What this task involves: Once you reach the line containing "rules by hand -/" in the data below, restate each line word for word up to and including the one containing "2499⟩ := by decide".

Data records:

-- ==== Sys2Proof/Tests/Slice0.lean ====
section
/-! SUPPORT. Tests: the well-formedness checks, one-step tests whose expected results are worked by hand from the spec,
and for each statement with hypotheses a `witness_` theorem: states and operands that meet them, clause by clause, at
the boundaries of their ranges. -/

namespace Sys2Proof.Tests

open Sys2Proof Sys2Proof.Machine

/-! ### Small states -/

/-- A running part with its rings initialised. -/
def run : Part := { Part.reset with mode := .running, init := .done }

/-- A state with no command waiting. -/
def st (p : Part) : State := ⟨p, []⟩

/-- The same with an event in hand, so that the events of a step stay in the queue. -/
def heard : Part := { run with evt := { run.evt with writing := true } }

/-- A running part with head 1 changed. -/
def one (f : Head → Head) : Part := heard.modHead .h1 f

/-- A running part with island 1 changed. -/
def isle (f : Island → Island) : Part := heard.modIsland .i1 f

/-- A running part with another field reference. -/
def refd (f : RefUnit → RefUnit) : Part := { heard with ref := f run.ref }

/-- A running part with another link. -/
def linked (f : LinkUnit → LinkUnit) : Part := { heard with link := f run.link }

/-- The part after one command on `p`. -/
def after (c : Instr) (p : Part) : Part :=
  match exec c (st p) with
  | .next t => t.part
  | .fault _ => p
  | .refused _ => p

/-- The status a command leaves in hand. -/
def status (c : Instr) (p : Part) : Option Status := (after c p).cmd.status

/-- A cue of head 1. -/
def cue (id : Nat) (frame : Int) (k : CueKind) : Cue :=
  { id := id, frame := frame, kind := k, window := some 5, correct := false, passed := false, confirm := .none }

/-- A take of STANDBY, cut now, in a state. -/
def takeIn (s : TakeState) : Take := { Take.new 7 .standby .now 0 none none none .auto with state := s }

/-- A take of head 1 in a state. -/
def headTake (s : TakeState) : Take := { takeIn s with incoming := .head .h1, effective := .atField }

/-- A move to the standby port of island 1 that awaits confirmation until field 10. -/
def toStandby : Confirmation := { target := .standby, port := .p4, cut := 6, deadline := 10, owner := .island }

/-- Head 1 in a running state with one perf to its next frame. -/
def runner : Head → Head := fun x =>
  { x with drive := .runup, pos := ⟨5, 3⟩, gapFrom := some 0, cadence := { x.cadence with measuring := true } }

/-- The same, one conforming frame short of its lock count. -/
def locking : Head → Head := fun x =>
  { runner x with cadence := { Cadence.reset with
      measuring := true, boundary := some 0, fields := 2, run := 3, startStamp := some 0, startFrame := some 1 } }

/-- The same after a first lock and an unlock at field 1. -/
def relocking : Head → Head := fun x =>
  { locking x with drive := .unlocked, cadence := { (locking x).cadence with firstLock := true, unlockStamp := some 1 } }

/-- The same, LOCKED, its frame two fields too long. -/
def unlocking : Head → Head := fun x =>
  { runner x with drive := .locked, cadence := { Cadence.reset with
      measuring := true, boundary := some 0, fields := 4, run := 9, firstLock := true } }

/-- The poll of island 1 in flight, sent to station 1, its reply awaited. -/
def polling : LinkUnit → LinkUnit := fun k =>
  { k with line := .awaiting, flight := some { entry := ⟨.i1, .poll⟩, tries := 1, sentTo := 1, orphan := false } }

/-- The MOVE to port 4 of island 1 in flight, its reply awaited. -/
def sentMove : LinkUnit → LinkUnit := fun k =>
  { k with line := .awaiting, flight := some { entry := ⟨.i1, .move .p4 0⟩, tries := 1, sentTo := 1, orphan := false } }

/-- The four characters of a message. -/
def message (a c g k : Byte) : List LinkChar := [⟨a, true, false⟩, ⟨c, false, false⟩, ⟨g, false, false⟩, ⟨k, false, false⟩]

/-- A running part with a window table: rings of 8 and 16 entries and a live window. -/
def windowed : Part :=
  { run with bus := { run.bus with windows :=
      [⟨0x10000, 12, .command, 8⟩, ⟨0x11000, 12, .event, 16⟩, ⟨0x12000, 11, .live, 0⟩] } }

/-! ### The well-formedness checks refuse what the lines cannot carry -/

theorem test_image_too_long : WellFormed (.configLoadEnd 0 (List.replicate 513 0)) = false := by decide +kernel
theorem test_message_too_long :
    WellFormed (.replyMessage 0 (message 0x81 0x83 1 0xFB ++ message 0 0 0 0)) = false := by decide
theorem test_no_strobe_cycle : WellFormed (.processorCycle 0 (.begins ⟨0, true, 0, false, false⟩)) = false := by decide
theorem test_no_strobe_producer : WellFormed (.commandProducerWrite 0 1 false false true) = false := by decide
theorem test_no_strobe_consumer : WellFormed (.eventConsumerWrite 0 1 false false true) = false := by decide
theorem test_no_strobe_withheld : WellFormed (.withheldWrite 0 0 0 false false) = false := by decide
theorem test_no_strobe_live : WellFormed (.liveRead 0 0 false false) = false := by decide

/-! ### Values the spec tabulates or that follow from its rules by hand -/

/-- R87: G35 frame −37 is −2 ft; G16 frame −99,999 is −2,499 ft. -/
theorem test_footage :
    Head.shown .feet { Part.reset.heads.h1 with pos := ⟨-37, 0⟩ } = ⟨true, 2⟩ ∧
    Head.shown .feet { Head.reset { HeadSettings.stored with gauge := .g16 } none with pos := ⟨-99999, 0⟩ } =
      ⟨true, 2499⟩ := by decide

/-- R161: G35 frame 4,940 in FEET shows 308; frame 12,400 in FRAMES shows four dashes. -/
theorem test_display :
    ([3, 2, 1, 0].map (Shown.digit ⟨false, 308⟩)) = [0, 0x4F, 0x3F, 0x7F] ∧
    ([3, 2, 1, 0].map (Shown.digit ⟨false, 12400⟩)) = [0x40, 0x40, 0x40, 0x40] ∧ (⟨true, 0⟩ : Shown).sign = 0x40 := by
  decide

/-- R5: three fields of the 60-field pattern last 50,050 ticks. -/
theorem test_sixty_field_pattern :
    Standard.patternLength .f60 0 + Standard.patternLength .f60 1 + Standard.patternLength .f60 2 = 50050 := by decide

/-- R2: 2,000 is clamped to the trim +1,000. -/
theorem test_trim_clamped : (after (.setTrim 2000) run).ref.trim = 1000 ∧ status (.setTrim 2000) run = some .clamped := by
  decide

Worked solution:
/-! ### Values the spec tabulates or that follow from its rules by hand -/

/-- R87: G35 frame −37 is −2 ft; G16 frame −99,999 is −2,499 ft. -/
theorem test_footage :
    Head.shown .feet { Part.reset.heads.h1 with pos := ⟨-37, 0⟩ } = ⟨true, 2⟩ ∧
    Head.shown .feet { Head.reset { HeadSettings.stored with gauge := .g16 } none with pos := ⟨-99999, 0⟩ } =
      ⟨true, 2499⟩ := by decide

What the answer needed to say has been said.